/-- Puts a command back to ready for another take (R256, R265, R324): its retry count rises, the draws of the interrupted take are dropped, the steps it made are kept. An answer that stands keeps all it changed, the end of its operation included (R152). -/
def reoffer (t : Nat) (badWings : List Nat) (s : State) : State :=
  updDesc t (fun d => { d with
    st := .queued
    retry := min 7 (d.retry + 1)
    badWings := (d.badWings ++ badWings).eraseDups
    begun := true
    copies := []
    nonces := []
    nonceTaken := 0
    resp2 := none
    resp := if keepsAnswer d then d.resp else none
    changes := if keepsAnswer d then d.changes else d.changes.filter (fun c => !isTransient c) }) s

/-- A COMMAND-scope failure of a command: re-offered, or answered ENGINE_FAULT at the third failure (R323). -/
def failCommand (t : Nat) (wings : List Nat) (s : State) : State :=
  match desc s t with
  | none => s
  | some d =>
    let s := updDesc t (fun d => { d with fails := d.fails + 1 }) (freeCopies t d s)
    if d.fails + 1 ≥ 3 then endCommand t Status.engineFault s else reoffer t wings s

/-! Holds (R264). -/

/-- Raises the hold count of flows. -/
def raiseHolds (fis : List Nat) (s : State) : State := fis.foldl (fun s fi => updFlow fi (fun f => { f with holds := f.holds + 1 }) s) s

/-- Lowers it again when the handler ends. -/
def lowerHolds (fis : List Nat) (s : State) : State := fis.foldl (fun s fi => updFlow fi (fun f => { f with holds := f.holds - 1 }) s) s

/-- The flows of some commands, each once. -/
def flowsOf (s : State) (ts : List Nat) : List Nat := (ts.filterMap (fun t => (desc s t).map (·.flow))).eraseDups

/-! Parks (R258). -/

/-- Re-offers the commands parked on the objects of a kind that have signalled, in the order they were parked (R258). -/
def signalParks (wait : Nat) (signals : Nat → Bool) (s : State) : State :=
  { s with doc := { s.doc with descs := s.doc.descs.map (fun p =>
    match p.2.st with
    | .parked w o => if w = wait && signals o then (p.1, { p.2 with signalled := true }) else p
    | _ => p) } }

/-- One object signals. -/
def signalPark (wait object : Nat) (s : State) : State := signalParks wait (fun o => o == object) s

/-- A gallery index for which a journal page is free or can be taken (R102). -/
def pageReady (s : State) (index : Nat) : Bool :=
  s.vit.galleries.any (fun p => p.2.index == index && (decide (journalFree s p.1 > 0) || (reclaimFrom s p.1).isSome))

/-- Every gallery signals that has a journal page for its commands (R102, R258). -/
def signalPages (s : State) : State := signalParks 2 (pageReady s) s

/-! The flows of a window. -/

/-- The flows of a window here. -/
def windowFlows (s : State) (fn : Nat) : List Nat :=
  (s.doc.flows.filter (fun p => p.2.sid.fn == fn && !p.2.remote)).map (·.1)

/-- A cell has taken the command, and it has not run to completion yet (R79). -/
def runsOn (d : Desc) : Bool := d.st == .inService || isParked d || (d.st == .queued && d.keyGen.isSome)

/-- Discards what a window's flows hold: commits no cell has taken and responses go at once, taken commands run on and their responses are discarded (R79). -/
def discardFlows (fis : List Nat) (s : State) : State :=
  let gone := s.doc.descs.filter (fun p => fis.contains p.2.flow && !runsOn p.2)
  let keep := s.doc.descs.filter (fun p => !(fis.contains p.2.flow && !runsOn p.2))
  let marked := keep.map (fun p => if fis.contains p.2.flow then (p.1, { p.2 with discard := true }) else p)
  let s := { s with doc := { s.doc with descs := marked } }
  let s := gone.foldl (fun s p => dropHolds p.1 s) s
  fis.foldl (fun s fi => updFlow fi (fun f => { f with held := [], gapAt := none }) s) s

/-- A window's registers at the values of their tables; its binding and an unbind in progress are not registers of it (R79). -/
def resetWindow (fn : Nat) (s : State) : State :=
  updWin fn (fun w => { gallery := w.gallery, unbind := w.unbind, lastState := w.lastState }) s

end Sys2Proof.Machine
end

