/-! MODULE (R327, R328). -/

/-- The MODULE handler: every flow is held; a pair member withdraws and stays out until its next START, one already withdrawn having nothing left to do; an unpaired module begins its contained halt. An error during either is folded into it (R319, R327, R328, R331). -/
def moduleError (code : Nat) (s : State) : State :=
  if s.pow.mode == .vault || s.pow.mode == .tampered || s.pow.mode == .halt then s
  else
    let s := latchEvent 20 { s with err := { s.err with lastCause := code, codes := s.err.codes ++ [code] } }
    if s.err.active ≥ 3 then s
    else
      let s := raiseHolds (mkeys s.doc.flows) { s with err := { s.err with active := 3 } }
      if !paired s then { s with err := { s.err with halting := some (s.now + 100000) } }
      else
        let s := { s with pair := { s.pair with outUntilStart := true } }
        if s.pair.role == .withdrawn && s.pair.withdrawing.isNone then
          lowerHolds (mkeys s.doc.flows) (logModule 3 [code] (affectedAll s) [] { s with err := { s.err with active := 0, codes := [] } })
        else beginWithdraw s

/-! WING (R325, R326). -/

/-- Wings neither quarantined nor retired (R326). -/
def wingsAvailable (s : State) : Nat := ((List.range 16).filter (fun w => !(wing s w).quarantined && !(wing s w).retired)).length

/-- The least number of wings available (R326): in ASSURANCE the 2 of R262 are among the 8. -/
abbrev minWings : Nat := 8

/-- A held engine is cleared as at a release, and the claims of its wing's cells go (R212, R227, R325). -/
def clearHeld (h : Bool) (w : Nat) (s : State) : State :=
  updEngine h w (fun e => { e with queue := [], claimedAt := [], reading := [], waitFrom := none, grants := [] })
    (if (engineOf s h w).owner.isSome then clearEngine h w s else s)

/-- The PK unit is marked DIRTY and its hold ends (R240, R325). -/
def dirtyPku (w : Nat) (s : State) : State :=
  updPku w (fun u => { u with queue := [], claimedAt := [], reading := [], grants := [], wiping := false, acc := 0, qpath := [] }) (freePku w true s)

/-- The tickets that a cell of a wing holds. -/
def wingTickets (s : State) (w : Nat) : List Nat :=
  (s.doc.descs.filter (fun p => (p.2.st == .inService || isParked p.2) && p.2.copies.any (fun c => c.cell / 8 == w && !c.complete))).map (·.1)

/-- Takes a command back from a wing and re-offers it to others; it does not count toward the limit of R323. A command whose other copy is parked stays parked (R262, R265, R325, R335). -/
def takeBack (w t : Nat) (s : State) : State :=
  match desc s t with
  | none => s
  | some d =>
    let s := freeCopies t d s
    if isParked d then updDesc t (fun d => { d with copies := [], badWings := (d.badWings ++ [w]).eraseDups }) s else reoffer t [w] s

/-- Wings neither quarantined nor retired. -/
def available (s : State) (w : Nat) : Bool := !(wing s w).quarantined && !(wing s w).retired

/-- The sources run at reduced duty while every available wing is in NAP (R269). -/
def setDuty (s : State) : State :=
  let ws := (List.range 16).filter (available s)
  { s with rng := { s.rng with dutyLow := !ws.isEmpty && ws.all (fun w => (wing s w).power == .nap) } }

/-- Retires a wing until the next START (R325). -/
def retireWing (w : Nat) (s : State) : State :=
  setDuty (updWingErr w (fun e => { e with restoring := false }) (updWing w (fun x => { x with
    quarantined := false, retired := true, power := .dark, waking := none, mem := [], hsu := { x.hsu with scratch := [] }, pku := { erasePku x.pku with dirty := true, gallery := 0xFFFFF } }) (settleWingCells w s)))

/-- Containment of a wing: no takes, engines cleared, PK unit DIRTY, tickets re-offered, event 4 + wing (R325). The third quarantine within 60 s retires it. -/
def quarantineWing (code w : Nat) (s : State) : State :=
  let e := wingErr s w
  let times := s.now :: recent 60000000000 s.now e.times
  let ts := wingTickets s w
  let held := flowsOf s ts
  let s := raiseHolds held (settleWingCells w s)
  let s := updWing w (fun x => { x with quarantined := true, waking := none }) (dirtyPku w (clearHeld true w (clearHeld false w s)))
  let s := { s with doc := { s.doc with waiting := s.doc.waiting.filter (fun c => c.cell / 8 != w) }
                    pow := { s.pow with switching := s.pow.switching.filter (· != w) } }
  let s := updWingErr w (fun e => { e with quarantines := sat 255 (e.quarantines + 1), restoring := true, lastCause := code, times := times }) s
  let affected := ts.flatMap (commandAt s)
  let s := lowerHolds held (ts.foldl (fun s t => takeBack w t s) s)
  let s := logHandler code 2 w affected (latchEvent (4 + w) s)
  offerWork (if times.length ≥ 3 then retireWing w s else setDuty s)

○ ○ ○ ○

Taking the entries above, write out exactly each line from the one holding "object signals. -/" to the one holding "let s := gone.foldl", both included, and stop there.

/-- One object signals. -/
def signalPark (wait object : Nat) (s : State) : State := signalParks wait (fun o => o == object) s

/-- A gallery index for which a journal page is free or can be taken (R102). -/
def pageReady (s : State) (index : Nat) : Bool :=
  s.vit.galleries.any (fun p => p.2.index == index && (decide (journalFree s p.1 > 0) || (reclaimFrom s p.1).isSome))

/-- Every gallery signals that has a journal page for its commands (R102, R258). -/
def signalPages (s : State) : State := signalParks 2 (pageReady s) s

/-! The flows of a window. -/

/-- The flows of a window here. -/
def windowFlows (s : State) (fn : Nat) : List Nat :=
  (s.doc.flows.filter (fun p => p.2.sid.fn == fn && !p.2.remote)).map (·.1)

/-- A cell has taken the command, and it has not run to completion yet (R79). -/
def runsOn (d : Desc) : Bool := d.st == .inService || isParked d || (d.st == .queued && d.keyGen.isSome)

/-- Discards what a window's flows hold: commits no cell has taken and responses go at once, taken commands run on and their responses are discarded (R79). -/
def discardFlows (fis : List Nat) (s : State) : State :=
  let gone := s.doc.descs.filter (fun p => fis.contains p.2.flow && !runsOn p.2)
  let keep := s.doc.descs.filter (fun p => !(fis.contains p.2.flow && !runsOn p.2))
  let marked := keep.map (fun p => if fis.contains p.2.flow then (p.1, { p.2 with discard := true }) else p)
  let s := { s with doc := { s.doc with descs := marked } }
  let s := gone.foldl (fun s p => dropHolds p.1 s) s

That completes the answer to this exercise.